The Suzuki Advanced Cooling System (SACS) was developed by Suzuki engineer Etsuo Yokouchi in the early 1980s. The system was used extensively on GSX-R model bikes from 1985 through 1992. Suzuki continued to use the system in its GSF (Bandit) and GSX (GSX-F, GSX1400, Inazuma) lines until the 2006 model-year and DR650 from 1990 to present. Engines using the SACS system were generally regarded as being very durable.

==Development==

While addressing reliability issues in Suzuki's only turbo charged bike, the XN85, the SACS system was first conceived by Etsuo Yokouchi, who looked to World War II–era aircraft for inspiration. Like air-cooled motorcycles, radial engines used in many early aircraft suffered from heat and reliability issues. To overcome these problems, aircraft engineers often used oil jets aimed at the bottom of an engine's pistons to carry away excess heat. Following their example, Yokouchi decided to apply the approach to motorcycles.

When the GSX-R entered development, Suzuki set a goal of 100 hp for a 750 engine and, due to known heat-related problems in high-power air-cooled engines, determined that air cooling alone would not be sufficient. Therefore, the SACS system was applied to the bike's design and was eventually carried over to all larger GSX-Rs. The final GSX-R SACS engine appeared on the Suzuki GSX-R1100 in 1992, later bikes featured water cooling.

Suzuki Advanced Cooling System Badge from a 1991 GSX-R 1100

==Mechanics==

The SACS system uses high volumes of engine oil aimed at strategic points of the engine, like the top of the combustion chamber, which are not typically well served by air cooling alone.
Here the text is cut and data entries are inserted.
-- ==== Sys2Proof/Certificates/Slice0/Obligations.lean ====
section
/-! DEFINITION. The statements for the provers. Each docstring names the rule of the spec the statement formalises, and
says so where the spec marks the rule as its own decision (`D<n>` of spec/92_eei_decisions.md) or as derived. -/

open Sys2Proof Sys2Proof.Machine

/-! ### The codec -/

/-- R66 and R79, the round-trip law: encoding a well-formed instruction succeeds with as many bytes as its width, and
decoding those bytes, alone or inside any buffer, gives the instruction back. -/
def Obligations.DecodeOfEncode : Prop :=
  ∀ i : Instr, i.wellFormed = true →
    encodeRecord i.record = .ok (encode i) ∧ (encode i).length = i.width ∧
    decode (encode i) 0 = .ok (some i, i.width) ∧
    ∀ before after : List Byte,
      decode (before ++ encode i ++ after) before.length = .ok (some i, before.length + i.width)

/-- The converse law, R80 (derived in the spec): a decoded instruction is well formed and encodes to exactly the bytes it
was decoded from; every byte string of an opcode's width that starts with the opcode is the encoding of exactly one
well-formed instruction. -/
def Obligations.EncodeOfDecode : Prop :=
  (∀ (buf : List Byte) (off n : Nat) (i : Instr), decode buf off = .ok (some i, n) →
    i.wellFormed = true ∧ encodeRecord i.record = .ok ((buf.drop off).take (n - off))) ∧
  (∀ (l : List Byte) (op : Opcode), Opcode.ofByte (byteAt l 0) = some op → l.length = op.layout.width →
    ∃! i : Instr, i.wellFormed = true ∧ encode i = l)

/-- R74 to R78 and R81: which of the four outcomes `Decode` has, for every buffer and offset. The order of the tests, the
outcome past the end and the offset returned at the end are the spec's decisions D3, D4 and D5. -/
def Obligations.DecodeOutcomes : Prop :=
  ∀ (buf : List Byte) (off : Nat),
    (off = buf.length → decode buf off = .ok (none, off)) ∧
    (buf.length < off → decode buf off = .error .truncatedInstruction) ∧
    (off < buf.length →
      (Opcode.ofByte (byteAt buf off) = none → decode buf off = .error .unknownOpcode) ∧
      (∀ op, Opcode.ofByte (byteAt buf off) = some op →
        (buf.length - off < op.layout.width → decode buf off = .error .truncatedInstruction) ∧
        (op.layout.width ≤ buf.length - off →
          ∃ i : Instr, i.opcode = op ∧ i.wellFormed = true ∧ decode buf off = .ok (some i, off + op.layout.width))))

/-- R56: exactly 252 first bytes are illegal and each raises `UnknownOpcode` wherever it stands; no operand value makes
one of the four opcodes illegal; an opcode whose encoding is cut short raises `TruncatedInstruction`. -/
def Obligations.IllegalEncodings : Prop :=
  ((List.range 256).filter (fun a => (Opcode.ofByte (BitVec.ofNat 8 a)).isNone)).length = 252 ∧
  ∀ (buf : List Byte) (off : Nat), off < buf.length →
    ((byteAt buf off).toNat ∉ [17, 19, 24, 28] → decode buf off = .error .unknownOpcode) ∧
    ((byteAt buf off).toNat ∈ [17, 19, 24, 28] → ∃ op : Opcode, op.code = (byteAt buf off).toNat ∧
      (op.layout.width ≤ buf.length - off →
        ∃ i : Instr, i.opcode = op ∧ decode buf off = .ok (some i, off + op.layout.width)) ∧
      (buf.length - off < op.layout.width → decode buf off = .error .truncatedInstruction))
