-- ==== Sys2Proof/Laws/Sqrt.lean ====
section
/-! SUPPORT. `isqrt` is the floor square root (R110). -/

namespace Sys2Proof.Machine

theorem isqrtDigits_spec (fuel n : Nat) (h : n < 4 ^ fuel) :
    isqrtDigits fuel n * isqrtDigits fuel n ≤ n ∧ n < (isqrtDigits fuel n + 1) * (isqrtDigits fuel n + 1) := by
  induction fuel generalizing n with
  | zero => simp_all [isqrtDigits]
  | succ fuel ih =>
    obtain ⟨h1, h2⟩ := ih (n / 4) (by rw [pow_succ'] at h; omega)
    simp only [isqrtDigits]
    generalize isqrtDigits fuel (n / 4) = q at h1 h2
    have h3 : 4 * (q * q) ≤ n := by omega
    have h4 : n < 4 * ((q + 1) * (q + 1)) := by omega
    split
    · next h5 => exact ⟨h5, by nlinarith⟩
    · next h5 => exact ⟨by nlinarith, by omega⟩

/-- The defining property of the floor square root (R110). -/
theorem isqrt_spec (n : Nat) : isqrt n * isqrt n ≤ n ∧ n < (isqrt n + 1) * (isqrt n + 1) := by
  apply isqrtDigits_spec
  calc n < 2 ^ (n.log2 + 1) := Nat.lt_log2_self
    _ ≤ 4 ^ (n.log2 + 1) := Nat.pow_le_pow_left (by norm_num) _

end Sys2Proof.Machine
end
In order to provide enough oil for both cooling and lubrication, the system uses a double-chamber oil pump, using the high-pressure side for lubrication of the parts (crankshaft, connecting rods, valvetrain), while the low-pressure, high-volume side provides oil to the cooling and filtering circuit. The oil removes heat from hot engine parts through direct contact, is pumped away and subsequently routed through the oil filter, followed by routing through an oil cooler before being returned to the main sump.